▼

-- ==== Sys2Proof/Machine/Core.lean ====
section
/-! DEFINITION. The machine in the host's form. -/

/-- The IZ-4: its state, its step, its state after a module reset. -/
noncomputable def Sys2Proof.core : Host.Core :=
  { State := Sys2Proof.Machine.State, Fault := Sys2Proof.Machine.Fault, Refusal := Sys2Proof.Machine.Refusal, step := Sys2Proof.Machine.step, reset := Sys2Proof.Machine.State.reset }
end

▲

> **WHAT IS REQUIRED**
Give again the lines from the line holding "reset := Sys2Proof.Machine.State.reset" through the close of the listing, both included, exactly as written and with nothing else.

> **YOUR SOLUTION**
  { State := Sys2Proof.Machine.State, Fault := Sys2Proof.Machine.Fault, Refusal := Sys2Proof.Machine.Refusal, step := Sys2Proof.Machine.step, reset := Sys2Proof.Machine.State.reset }
end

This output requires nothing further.